Merge pull request #1680 from qJkee/OCPEDGE-1102

openshift-merge-bot[bot] · web-flow · commit aabe03ae1ad7 · 2024-06-19T11:17:15.000Z
OCPEDGE-1102: Revert high cpu usage alert description
diff --git a/bindata/assets/alerts/cpu-utilization.yaml b/bindata/assets/alerts/cpu-utilization.yaml
@@ -10,18 +10,15 @@ spec:
         - alert: HighOverallControlPlaneCPU
           annotations:
             summary: >-
-              CPU utilization across all control plane nodes is more than 60% of the total available CPU. Control plane node outage may cause a cascading failure; increase available CPU.
+              CPU utilization across all three control plane nodes is higher than two control plane nodes can sustain; a single control plane node outage may
+              cause a cascading failure; increase available CPU.
             runbook_url: https://github.com/openshift/runbooks/blob/master/alerts/cluster-kube-apiserver-operator/ExtremelyHighIndividualControlPlaneCPU.md
             description: >-
-              On a multi-node cluster with three control plane nodes, the overall CPU utilization may only be about 2/3 of all available capacity.
+              Given three control plane nodes, the overall CPU utilization may only be about 2/3 of all available capacity.
               This is because if a single control plane node fails, the remaining two must handle the load of the cluster in order to be HA.
-              If the cluster is using more than 2/3 of all capacity, if one control plane node fails, the remaining two are likely to fail when they take the load.

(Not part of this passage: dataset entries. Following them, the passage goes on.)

-- ==== Sys2Proof/WellFormed.lean ====
section
/-!
DEFINITION. Which operand fields each instruction admits (08 R181, R183 to R196). `Instr.wf` says that every field
the instruction leaves unused is zero and every code lies in its table; the decoder refuses the rest.
-/

namespace Sys2Proof

/-- What an AR instruction reads and accepts (R182, R188): the fields used, the sync bits and the extension allowed. -/
structure ArUse where
  d : Bool
  a : Bool
  b : Bool
  sa : Bool
  sb : Bool
  x : Bool
  deriving DecidableEq, Repr

/-- Unused fields are zero; an extension stands for operand b, whose field and sync bit are then zero (R181, R188). -/
def AR.ok (u : ArUse) (r : AR) : Bool :=
  (u.d || r.d == 0) && (u.a || r.a == 0) && (u.b || r.b == 0) && (u.sa || !r.sa) && (u.sb || !r.sb) &&
  (r.x.isNone || (u.x && r.b == 0 && !r.sb))

/-- A run of n + 1 registers starting at d stays within g31 (R188). -/
def AK.run (r : AK) : Bool := r.d.toNat + r.n.toNat ≤ 31

/-- SEND reads b, which an extension may replace (R252). -/
def AK.okSend (r : AK) : Bool := r.a == 0 && r.run && (r.x.isNone || r.b == 0)

/-- RECV and PEEK write a and a run from d (R252). -/
def AK.okRecv (r : AK) : Bool := r.b == 0 && r.run && r.x.isNone

/-- CHSTAT uses d and the channel (R252). -/
def AK.okStat (r : AK) : Bool := r.a == 0 && r.b == 0 && r.n == 0 && r.x.isNone

/-- WAITM uses the channel alone, or for the inbox neither (R252). -/
def AK.okWait (inbox : Bool) (r : AK) : Bool :=
  r.d == 0 && r.a == 0 && r.b == 0 && r.x.isNone && (if inbox then r.n == 1 && r.k == 0 else r.n == 0)

/-- With an extension the short offset field is zero (R183). -/
def AM.ok (r : AM) : Bool := r.x.isNone || r.o == 0

/-- ST: with an extension the short offset field is zero (R183). -/
def AS.ok (r : AS) : Bool := r.x.isNone || r.off == 0

/-- STSYNC, STFILL, SETE: the selector f, and for SETE no data register (R223, R226). -/
def AS.okSync (f : BitVec 2) (data : Bool) (r : AS) : Bool := r.ok && r.f == f && (data || r.d == 0)

/-- LDX may sign-extend sizes below 8 (R183). -/
def AX.okLoad (r : AX) : Bool := !(r.sx && r.sz == 3)

/-- STX has no landing and no sign extension (R183, R223). -/
def AX.okStore (r : AX) : Bool := !r.sx && r.la == 0

/-- SPIN, SFLUSH, SINV, PREF take any address (R191). -/
def AQ.okAddr (_ : AQ) : Bool := true

/-- FENCE, CHUNK, IFLUSH have no address and no extension (R191, R238). -/
def AQ.okBare (r : AQ) : Bool := r.a == 0 && r.seg == 0 && r.x.isNone

/-- Only ACAS reads b; a no-return atomic has la = 0 (R184, R230). -/
def AA.ok (cas ret : Bool) (r : AA) : Bool := (cas || r.b == 0) && (ret || r.la == 0)

/-- BR of an integer instruction: width 0 or 1; a unary one has no b (R189, R192). -/
def BR.okInt (unary : Bool) (r : BR) : Bool := r.fn.toNat ≤ 1 && (!unary || (r.b == 0 && !r.sb))

/-- Predicate operations name predicates in d, a and b (R189, R193, R210). -/
def BR.okPred (unary : Bool) (r : BR) : Bool :=
  r.d.toNat < 8 && r.a.toNat < 8 && r.b.toNat < 8 && !r.sa && !r.sb && r.fn == 0 && (!unary || r.b == 0)

/-- SIMD types 0 to 5; VPACK and VUNPK only 0 to 3 (R194, R213). -/
def BR.okVec (unary narrow : Bool) (r : BR) : Bool :=
  r.fn.toNat ≤ (if narrow then 3 else 5) && (!unary || (r.b == 0 && !r.sb))

/-- Float formats 0 to 2 in bits 1:0, P in bit 2, bit 3 zero (R195). -/
def BR.okFloat (unary packed : Bool) (r : BR) : Bool :=
  r.fn.toNat % 4 ≤ 2 && r.fn.toNat < (if packed then 8 else 4) && (!unary || (r.b == 0 && !r.sb))

/-- Shift immediates are 0 to 63 (R192). -/
def BI.okShift (r : BI) : Bool := r.imm.toNat < 64

/-- Condition codes 0 to 11; CMPI has no sb (R193). -/
def BC.ok (imm : Bool) (r : BC) : Bool := r.cond.toNat ≤ 11 && (!imm || !r.sb)

/-- FCMP takes a scalar format (R195). -/
def BF.ok (r : BF) : Bool := r.fmt.toNat ≤ 2

/-- FCVT format codes 0 to 11 (R195). -/
def BV.ok (r : BV) : Bool := r.src.toNat ≤ 11 && r.dst.toNat ≤ 11

/-- Every field an instruction leaves unused is zero and every code is assigned (R181, R196). Events have no
encoding, so nothing is asked of them. -/
def Instr.wf : Instr → Bool
  | .nop r => r.ok ⟨false, false, false, false, false, false⟩
  | .halt r => r.ok ⟨false, false, false, false, false, false⟩
  | .yield r => r.ok ⟨false, false, false, false, false, false⟩
  | .br _ => true
  | .jmp r => r.disp.toNat < 2 ^ 17
  | .call r => r.x.isNone || r.disp == 0
  | .jr r => r.ok ⟨true, true, false, true, false, false⟩
  | .loop _ => true
  | .loopi _ => true
  | .ldB r => r.ok
  | .ldH r => r.ok
  | .ldW r => r.ok
  | .ldD r => r.ok
  | .ldsB r => r.ok
  | .ldsH r => r.ok
  | .ldsW r => r.ok
  | .st r => r.ok
  | .ldx r => r.okLoad
  | .stx r => r.okStore
  | .ldsync r => r.ok
  | .ldff r => r.ok
  | .stsync r => r.okSync 0 true
  | .stfill r => r.okSync 1 true
  | .sete r => r.okSync 2 false
  | .afaa r => r.ok false true
  | .axchg r => r.ok false true
  | .acas r => r.ok true true
  | .amin r => r.ok false true
  | .amax r => r.ok false true
  | .aminu r => r.ok false true
  | .amaxu r => r.ok false true
  | .aand r => r.ok false true
  | .aor r => r.ok false true
  | .afaaN r => r.ok false false
  | .axchgN r => r.ok false false
  | .acasN r => r.ok true false
  | .aminN r => r.ok false false
  | .amaxN r => r.ok false false
  | .aminuN r => r.ok false false
  | .amaxuN r => r.ok false false
  | .aandN r => r.ok false false
  | .aorN r => r.ok false false
  | .spin r => r.okAddr
  | .sflush r => r.okAddr
  | .sinv r => r.okAddr
  | .pref r => r.okAddr
  | .fenceH r => r.okBare
  | .fenceE r => r.okBare
  | .fenceP r => r.okBare
  | .chunk r => r.okBare
  | .iflush r => r.okBare
  | .send r => r.okSend
  | .recv r => r.okRecv
  | .peek r => r.okRecv
  | .chstat r => r.okStat
  | .waitm r => r.okWait false
  | .waitmI r => r.okWait true
  | .inb r => r.ok ⟨true, false, false, false, false, false⟩ && r.d.toNat ≤ 30
  | .msgmask r => r.ok ⟨true, false, true, false, false, true⟩
  | .retu r => r.ok ⟨false, false, false, false, false, false⟩
  | .spawn r => r.ok ⟨true, true, true, true, true, true⟩ && r.d.toNat ≤ 7
  | .tnext r => r.ok ⟨true, false, false, false, false, false⟩
  | .tpost r => r.ok ⟨false, true, true, true, true, true⟩
  | .retj r => r.ok ⟨false, false, false, false, false, false⟩
  | .sleep r => r.ok ⟨true, false, true, false, true, true⟩
  | .barw r => r.ok ⟨true, true, true, true, true, true⟩
  | .bara r => r.ok ⟨true, true, true, true, true, true⟩
  | .barcfg r => r.ok ⟨true, true, true, true, true, true⟩
  | .cancelL r => r.ok ⟨true, false, true, false, true, true⟩
  | .cancelG r => r.ok ⟨true, false, true, false, true, true⟩
  | .cancelJ r => r.ok ⟨true, false, true, false, true, true⟩
  | .bcopy r => r.ok ⟨false, true, true, false, false, true⟩
  | .strm r => r.ok ⟨false, true, true, false, false, true⟩
  | .strmx r => r.ok ⟨true, false, true, false, false, false⟩ && r.b.toNat ≤ 3
  | .mbw r => r.ok ⟨false, true, true, true, false, false⟩ && r.b.toNat ≤ 3
  | .mbr r => r.ok ⟨true, false, true, false, false, false⟩ && r.b.toNat ≤ 3
  | .mcfg r => r.ok ⟨true, true, true, true, true, true⟩
  | .mzero r => r.ok ⟨false, false, false, false, false, false⟩
  | .mma r => r.ok ⟨false, true, true, true, true, true⟩
  | .mend r => r.ok ⟨false, false, false, false, false, false⟩
  | .msto r => r.ok ⟨false, true, true, true, true, true⟩
  | .mstat r => r.ok ⟨true, true, false, true, false, false⟩
  | .gangStart _ => true
  | .ganglimExpiry _ _ _ => true
  | .setpos r => r.ok ⟨false, false, true, false, true, true⟩
  | .getpos r => r.ok ⟨true, false, false, false, false, false⟩
  | .publ r => r.ok ⟨false, false, true, false, true, true⟩
  | .neigh r => r.ok ⟨true, false, true, false, true, true⟩
  | .nextn r => r.ok ⟨true, false, false, false, false, false⟩ && r.d.toNat ≤ 29
  | .migr r => r.ok ⟨false, false, true, false, true, true⟩
  | .whereIs r => r.ok ⟨true, false, true, false, true, true⟩
  | .anchor r => r.ok ⟨true, false, true, false, true, true⟩
  | .peer r => r.ok ⟨true, false, true, false, true, true⟩
  | .sysr r => !r.sd
  | .sysw _ => true
  | .tlbiVa r => r.ok ⟨false, true, false, false, false, false⟩
  | .tlbiJob r => r.ok ⟨false, false, false, false, false, false⟩
  | .tlbiVm r => r.ok ⟨false, false, true, false, false, false⟩
  | .tlbiGpa r => r.ok ⟨false, true, true, false, false, false⟩
  | .tlbiAll r => r.ok ⟨false, false, false, false, false, false⟩
  | .tlbiInvalidate _ => true
  | .tlbiDone _ _ => true
  | .svc r => r.ok ⟨false, true, true, false, false, false⟩
  | .eret r => r.ok ⟨false, false, false, false, false, false⟩
  | .wake r => r.ok ⟨true, true, true, true, true, false⟩
  | .add r => r.okInt false
  | .sub r => r.okInt false
  | .mul r => r.okInt false
  | .mulh r => r.okInt false
  | .mulhu r => r.okInt false
  | .div r => r.okInt false
  | .divu r => r.okInt false
  | .rem r => r.okInt false
  | .remu r => r.okInt false
  | .and r => r.okInt false
  | .or r => r.okInt false
  | .xor r => r.okInt false
  | .andn r => r.okInt false
  | .shl r => r.okInt false
  | .shr r => r.okInt false
  | .sar r => r.okInt false
  | .ror r => r.okInt false
  | .min r => r.okInt false
  | .max r => r.okInt false
  | .minu r => r.okInt false
  | .maxu r => r.okInt false
  | .clz r => r.okInt true
  | .ctz r => r.okInt true
  | .popc r => r.okInt true
  | .extr r => r.okInt false
  | .insr r => r.okInt false
  | .addi _ => true
  | .andi _ => true
  | .ori _ => true
  | .xori _ => true
  | .shli r => r.okShift
  | .shri r => r.okShift
  | .sari r => r.okShift
  | .rori r => r.okShift
  | .movi _ => true
  | .movh _ => true
  | .cmp r => r.ok false
  | .cmpi r => r.ok true
  | .pand r => r.okPred false
  | .pandn r => r.okPred false
  | .por r => r.okPred false
  | .pxor r => r.okPred false
  | .pnot r => r.okPred true
  | .rdpw r => r.a == 0 && r.b == 0 && !r.sa && !r.sb && r.fn == 0
  | .wrpw r => r.d == 0 && r.b == 0 && !r.sb && r.fn == 0
  | .sel r => r.fn.toNat ≤ 7
  | .vadd r => r.okVec false false
  | .vadds r => r.okVec false false
  | .vsub r => r.okVec false false
  | .vsubs r => r.okVec false false
  | .vmul r => r.okVec false false
  | .vmulh r => r.okVec false false
  | .vmin r => r.okVec false false
  | .vmax r => r.okVec false false
  | .vavg r => r.okVec false false
  | .vabsd r => r.okVec false false
  | .vshl r => r.okVec false false
  | .vshr r => r.okVec false false
  | .vcmpeq r => r.okVec false false
  | .vcmpgt r => r.okVec false false
  | .vsplat r => r.okVec true false
  | .vpack r => r.okVec false true
  | .vunpk r => r.okVec true true
  | .fadd r => r.okFloat false true
  | .fsub r => r.okFloat false true
  | .fmul r => r.okFloat false true
  | .fdiv r => r.okFloat false true
  | .fsqrt r => r.okFloat true true
  | .fmin r => r.okFloat false true
  | .fmax r => r.okFloat false true
  | .fma r => r.okFloat false true
  | .fneg r => r.okFloat true true
  | .fabs r => r.okFloat true true
  | .fcmp r => r.ok
  | .fclass r => r.okFloat true false
  | .fcvt r => r.ok
  | .bundleIssue _ _ => true
  | .rotationBoundary _ => true
  | .landingResult _ => true
  | .remoteReply _ => true
  | .timingReplay _ _ => true
  | .egressLatchRelease _ => true
  | .chunkCommit _ _ => true
  | .domainAcquire _ _ _ => true
  | .domainApply _ _ _ => true
  | .pinWaitLimit _ _ => true
  | .engineElementWrite _ => true
  | .engineElementRead _ => true
  | .engineCompletion _ => true
  | .inboxEntryPlace _ => true
  | .remoteRequest _ => true
  | .refusalArrival _ => true
  | .fullEmptyService _ _ => true
  | .waitListRetry _ _ => true
  | .busyReissue _ _ => true
  | .waitlimExpiry _ _ _ => true
  | .waitWithdrawal _ => true
  | .barlimExpiry _ _ _ => true
  | .segStageWrite _ _ => true
  | .segCommit _ _ => true
  | .coretagWrite _ => true
  | .xrootWrite _ => true
  | .lmmapWrite _ => true
  | .pageWalk _ => true
  | .parkedAnswer _ _ => true
  | .stashFillReply _ => true
  | .stashInvalidate _ _ => true
  | .stashRecall _ _ _ => true
  | .stashRevoke _ _ => true
  | .exclusiveGrant _ _ => true
  | .l2FillRequest _ => true
  | .l2OwnershipRequest _ => true
  | .l2DropNotice _ => true
  | .l2Writeback _ => true
  | .l2InvalidateAck _ => true
  | .l2Atomic _ => true
  | .omegaCombine _ _ => true
  | .combineSplit _ => true
  | .tileRequest _ => true
  | .tileMergeClose _ _ => true
  | .tilePinRelease _ _ => true
  | .maskScrub _ => true
  | .bucketRefill _ => true
  | .tokenRetry _ => true
  | .l2partWrite _ _ => true
  | .l2bwWrite _ _ => true
  | .l2statClear => true
  | .s2Translate _ => true
  | .s2UpgradeCheck _ => true
  | .s2BlockedRetry _ => true
  | .mscFill _ => true
  | .mscWriteback _ => true
  | .mscNonallocWrite _ => true
  | .controllerFillReturn _ _ => true
  | .psnansRepaired _ => true
  | .psnansLost _ => true
  | .repairTimeout _ => true
  | .pgblkBlock _ => true
  | .pgblkAbandon _ => true
  | .pageDrainDone _ => true
  | .pageCopyStart _ => true
  | .pageCopyDone => true
  | .checkpointStart => true
  | .powerFailInput => true
  | .checkpointFlush => true
  | .checkpointCopy => true
  | .checkpointSeal => true
  | .launchComplete _ => true
  | .messageArrive _ => true
  | .skipNoticeArrive _ => true
  | .messageAck _ => true
  | .messageRefused _ => true
  | .messageReoffer _ _ => true
  | .skipNoticeReoffer _ => true
  | .sendlimExpiry _ _ _ => true
  | .placementUpdate _ _ _ => true
  | .userInterruptDeliver _ _ => true
  | .mailboxService _ _ => true
  | .streamReadAhead _ _ => true
  | .doorbellWrite _ _ => true
  | .doorbellHeadRead _ => true
  | .dqptrWrite _ => true
  | .dispatch => true
  | .depReread _ => true
  | .taskRecordRetry _ => true
  | .remoteLaunchRecord _ _ _ _ _ _ => true
  | .launchWake _ => true
  | .launchStart _ => true
  | .preemptSelect _ => true
  | .cocoonSaveDone _ => true
  | .continuationRetry _ => true
  | .tpostRetry _ _ => true
  | .sleepExpiry _ _ _ => true
  | .carryPacketArrive _ => true
  | .carryAck _ => true
  | .carryRefused _ => true
  | .carryReoffer _ => true
  | .fieldcfgWrite _ => true
  | .fieldStepNotice _ _ _ => true
  | .fieldResidentCount _ _ _ => true
  | .fieldHandover _ => true
  | .fieldSnapshot _ => true
  | .fieldHaloCopy _ _ => true
  | .fieldStepRelease _ => true
  | .placementLookup _ _ => true
  | .forwardItem _ _ => true
  | .flutterSweep _ => true
  | .weightReport _ => true
  | .flutterPropose _ => true
  | .proposalAnswer _ _ => true
  | .proposalDecide _ => true
  | .decisionReceive _ => true
  | .swapFreeze _ _ => true
  | .swapMove _ _ => true
  | .swapFlip _ _ => true
  | .swapResume _ _ => true
  | .placementInvalidate _ _ => true
  | .forwardRetire _ _ => true
  | .bar2Access _ _ _ _ => true
  | .hostWindowCompletion _ _ _ => true
  | .bronexAuthFail _ => true
  | .bronexLinkFail _ => true
  | .routeWaitTimeout _ => true
  | .powerGate _ => true
  | .coreWake _ => true
  | .thermalRunaway _ => true
  | .powerInterval => true
  | .voltageGlitch => true
  | .clockGlitch => true
  | .tamperLoopOpen => true
  | .chrysalisAlarm _ _ => true
  | .chalcfgWrite _ => true
  | .challogClear => true
  | .attestationReport _ => true
  | .chrysalisBoot _ _ _ => true
  | .reset => true
  | .stopByLomter _ _ => true
  | .slotRestart _ _ _ => true
  | .thaw _ => true
  | .jobEnd _ => true
  | .bronexLinkUp _ _ => true
  | .rowSensorReading _ _ _ => true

+              If the cluster is using more than 2/3 of all capacity, if one control plane node fails, the remaining two are likely to
+              fail when they take the load.
               To fix this, increase the CPU and memory on your control plane nodes.
-              
-              On a single node OpenShift (SNO) cluster, this alert will also fire if the 2/3 of the CPU cores of the node are in use by any workload. This level of CPU utlization
-              of an SNO cluster is probably not a problem under most circumstances, but high levels of utilization may result in degraded performance.
-              To manage this alert or silence it in case of false positives see the following link: 
-              https://docs.openshift.com/container-platform/latest/monitoring/managing-alerts.html
           expr: |
             sum(
               100 - (avg by (instance) (rate(node_cpu_seconds_total{mode="idle"}[1m])) * 100)